| WORK REQUEST |
Your answer must hold only the lines below from the line containing "some (0x000, .symbols" through the line containing "some (0x100, (List.range", each reproduced exactly.

| MATERIALS PROVIDED |
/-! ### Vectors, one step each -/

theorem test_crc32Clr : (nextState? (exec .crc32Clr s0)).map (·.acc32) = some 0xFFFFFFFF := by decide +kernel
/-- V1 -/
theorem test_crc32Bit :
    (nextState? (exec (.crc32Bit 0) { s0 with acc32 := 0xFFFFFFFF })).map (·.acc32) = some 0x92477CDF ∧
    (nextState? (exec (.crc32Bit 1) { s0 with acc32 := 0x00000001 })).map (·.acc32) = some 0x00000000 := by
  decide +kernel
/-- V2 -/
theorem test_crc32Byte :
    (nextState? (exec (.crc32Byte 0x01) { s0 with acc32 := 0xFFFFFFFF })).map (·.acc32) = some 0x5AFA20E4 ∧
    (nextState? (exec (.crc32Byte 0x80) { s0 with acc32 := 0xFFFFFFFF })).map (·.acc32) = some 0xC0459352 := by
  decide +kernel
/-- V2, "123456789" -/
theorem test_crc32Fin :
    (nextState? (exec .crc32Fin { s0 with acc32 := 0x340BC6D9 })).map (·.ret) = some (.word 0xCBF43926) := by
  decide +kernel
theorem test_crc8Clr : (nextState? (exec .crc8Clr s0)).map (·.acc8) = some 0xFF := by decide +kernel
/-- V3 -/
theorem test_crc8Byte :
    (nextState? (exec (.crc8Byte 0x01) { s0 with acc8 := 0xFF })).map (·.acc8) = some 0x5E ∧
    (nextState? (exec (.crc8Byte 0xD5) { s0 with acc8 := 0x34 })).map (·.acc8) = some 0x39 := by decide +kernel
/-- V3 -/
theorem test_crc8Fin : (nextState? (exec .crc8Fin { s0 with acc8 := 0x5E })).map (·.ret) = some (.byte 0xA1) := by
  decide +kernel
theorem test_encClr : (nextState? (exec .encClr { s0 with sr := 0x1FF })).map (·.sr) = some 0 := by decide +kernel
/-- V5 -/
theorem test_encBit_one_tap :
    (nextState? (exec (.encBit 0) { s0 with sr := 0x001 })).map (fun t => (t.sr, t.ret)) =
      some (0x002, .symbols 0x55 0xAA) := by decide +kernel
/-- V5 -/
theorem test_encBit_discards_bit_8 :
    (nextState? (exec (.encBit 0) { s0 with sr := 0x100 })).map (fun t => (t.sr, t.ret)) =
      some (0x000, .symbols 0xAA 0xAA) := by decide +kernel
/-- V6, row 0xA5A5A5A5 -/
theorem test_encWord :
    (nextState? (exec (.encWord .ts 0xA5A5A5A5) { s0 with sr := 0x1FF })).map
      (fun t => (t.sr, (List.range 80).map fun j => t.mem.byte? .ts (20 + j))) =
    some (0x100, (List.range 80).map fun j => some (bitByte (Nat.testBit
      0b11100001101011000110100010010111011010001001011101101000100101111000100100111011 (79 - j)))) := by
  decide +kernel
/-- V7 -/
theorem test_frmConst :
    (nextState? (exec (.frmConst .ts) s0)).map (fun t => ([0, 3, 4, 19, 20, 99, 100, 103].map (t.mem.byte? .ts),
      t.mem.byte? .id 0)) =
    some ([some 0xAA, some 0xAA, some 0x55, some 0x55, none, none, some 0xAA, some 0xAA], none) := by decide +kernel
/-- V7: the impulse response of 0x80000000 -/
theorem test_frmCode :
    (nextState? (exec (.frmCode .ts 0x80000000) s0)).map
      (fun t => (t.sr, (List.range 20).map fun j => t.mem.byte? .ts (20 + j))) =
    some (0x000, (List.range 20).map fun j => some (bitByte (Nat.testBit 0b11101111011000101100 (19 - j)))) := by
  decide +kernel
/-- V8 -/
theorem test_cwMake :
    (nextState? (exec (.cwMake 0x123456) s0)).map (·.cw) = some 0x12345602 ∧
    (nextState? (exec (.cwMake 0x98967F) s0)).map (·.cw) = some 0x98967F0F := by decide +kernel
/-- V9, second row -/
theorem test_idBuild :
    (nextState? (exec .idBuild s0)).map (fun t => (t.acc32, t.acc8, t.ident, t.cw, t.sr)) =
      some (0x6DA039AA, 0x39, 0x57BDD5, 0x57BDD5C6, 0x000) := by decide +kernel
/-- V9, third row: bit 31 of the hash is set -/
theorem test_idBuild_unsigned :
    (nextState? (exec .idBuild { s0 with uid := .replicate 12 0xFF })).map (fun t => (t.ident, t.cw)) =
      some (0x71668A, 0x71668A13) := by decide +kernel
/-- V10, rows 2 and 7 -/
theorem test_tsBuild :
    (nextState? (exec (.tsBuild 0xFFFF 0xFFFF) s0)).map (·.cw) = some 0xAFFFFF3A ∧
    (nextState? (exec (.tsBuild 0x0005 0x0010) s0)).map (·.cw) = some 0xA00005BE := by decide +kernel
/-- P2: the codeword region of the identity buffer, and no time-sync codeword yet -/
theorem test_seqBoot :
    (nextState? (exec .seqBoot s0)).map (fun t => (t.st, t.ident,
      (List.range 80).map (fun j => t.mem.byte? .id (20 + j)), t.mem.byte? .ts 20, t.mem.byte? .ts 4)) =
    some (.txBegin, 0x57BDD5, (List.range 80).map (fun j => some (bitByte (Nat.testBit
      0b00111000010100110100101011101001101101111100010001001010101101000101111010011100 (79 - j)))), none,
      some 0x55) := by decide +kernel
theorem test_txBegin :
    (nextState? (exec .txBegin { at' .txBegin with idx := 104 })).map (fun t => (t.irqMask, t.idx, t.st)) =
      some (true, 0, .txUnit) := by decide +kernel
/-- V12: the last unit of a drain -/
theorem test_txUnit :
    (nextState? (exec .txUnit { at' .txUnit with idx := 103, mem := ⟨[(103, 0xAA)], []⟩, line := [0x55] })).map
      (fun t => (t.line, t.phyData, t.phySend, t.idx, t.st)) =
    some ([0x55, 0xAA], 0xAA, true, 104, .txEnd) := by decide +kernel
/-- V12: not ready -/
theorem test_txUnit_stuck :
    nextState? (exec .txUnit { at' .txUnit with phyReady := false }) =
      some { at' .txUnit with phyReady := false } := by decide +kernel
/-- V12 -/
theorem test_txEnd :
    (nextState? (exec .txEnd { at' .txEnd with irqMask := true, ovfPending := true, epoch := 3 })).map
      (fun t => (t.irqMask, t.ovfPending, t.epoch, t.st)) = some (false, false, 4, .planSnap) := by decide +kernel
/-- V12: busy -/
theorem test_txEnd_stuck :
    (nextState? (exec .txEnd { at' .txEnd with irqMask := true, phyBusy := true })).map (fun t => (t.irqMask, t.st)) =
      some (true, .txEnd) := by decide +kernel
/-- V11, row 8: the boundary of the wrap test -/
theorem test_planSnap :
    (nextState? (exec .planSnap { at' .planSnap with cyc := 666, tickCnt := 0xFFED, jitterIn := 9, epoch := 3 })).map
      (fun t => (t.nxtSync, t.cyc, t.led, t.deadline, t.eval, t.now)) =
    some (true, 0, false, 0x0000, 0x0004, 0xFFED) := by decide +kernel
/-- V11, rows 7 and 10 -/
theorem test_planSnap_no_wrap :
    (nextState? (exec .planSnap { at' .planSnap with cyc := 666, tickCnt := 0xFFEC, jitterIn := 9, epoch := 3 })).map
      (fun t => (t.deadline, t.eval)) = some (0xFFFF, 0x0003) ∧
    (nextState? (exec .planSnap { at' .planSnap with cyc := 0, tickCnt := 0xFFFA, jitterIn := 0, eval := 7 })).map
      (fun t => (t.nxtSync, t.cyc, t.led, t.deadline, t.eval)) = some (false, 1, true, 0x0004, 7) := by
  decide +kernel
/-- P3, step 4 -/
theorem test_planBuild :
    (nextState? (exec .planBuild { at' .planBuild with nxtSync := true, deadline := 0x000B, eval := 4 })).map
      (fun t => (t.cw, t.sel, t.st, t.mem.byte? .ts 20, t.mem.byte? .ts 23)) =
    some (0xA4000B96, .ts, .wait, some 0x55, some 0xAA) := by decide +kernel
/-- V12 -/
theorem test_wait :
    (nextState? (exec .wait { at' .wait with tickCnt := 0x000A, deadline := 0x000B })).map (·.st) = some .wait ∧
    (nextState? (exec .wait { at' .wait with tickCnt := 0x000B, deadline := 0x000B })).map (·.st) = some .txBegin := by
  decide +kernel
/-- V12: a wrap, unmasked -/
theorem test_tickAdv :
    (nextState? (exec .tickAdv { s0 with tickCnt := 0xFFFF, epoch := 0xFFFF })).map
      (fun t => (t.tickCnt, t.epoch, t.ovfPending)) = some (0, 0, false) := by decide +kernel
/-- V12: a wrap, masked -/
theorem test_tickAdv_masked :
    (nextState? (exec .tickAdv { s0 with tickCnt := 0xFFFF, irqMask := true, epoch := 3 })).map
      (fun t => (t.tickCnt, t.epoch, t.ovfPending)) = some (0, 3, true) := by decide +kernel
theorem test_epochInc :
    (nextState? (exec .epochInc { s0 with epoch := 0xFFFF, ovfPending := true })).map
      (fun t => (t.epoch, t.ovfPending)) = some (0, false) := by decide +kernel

| RESPONSE BOX |
      some (0x000, .symbols 0xAA 0xAA) := by decide +kernel
/-- V6, row 0xA5A5A5A5 -/
theorem test_encWord :
    (nextState? (exec (.encWord .ts 0xA5A5A5A5) { s0 with sr := 0x1FF })).map
      (fun t => (t.sr, (List.range 80).map fun j => t.mem.byte? .ts (20 + j))) =
    some (0x100, (List.range 80).map fun j => some (bitByte (Nat.testBit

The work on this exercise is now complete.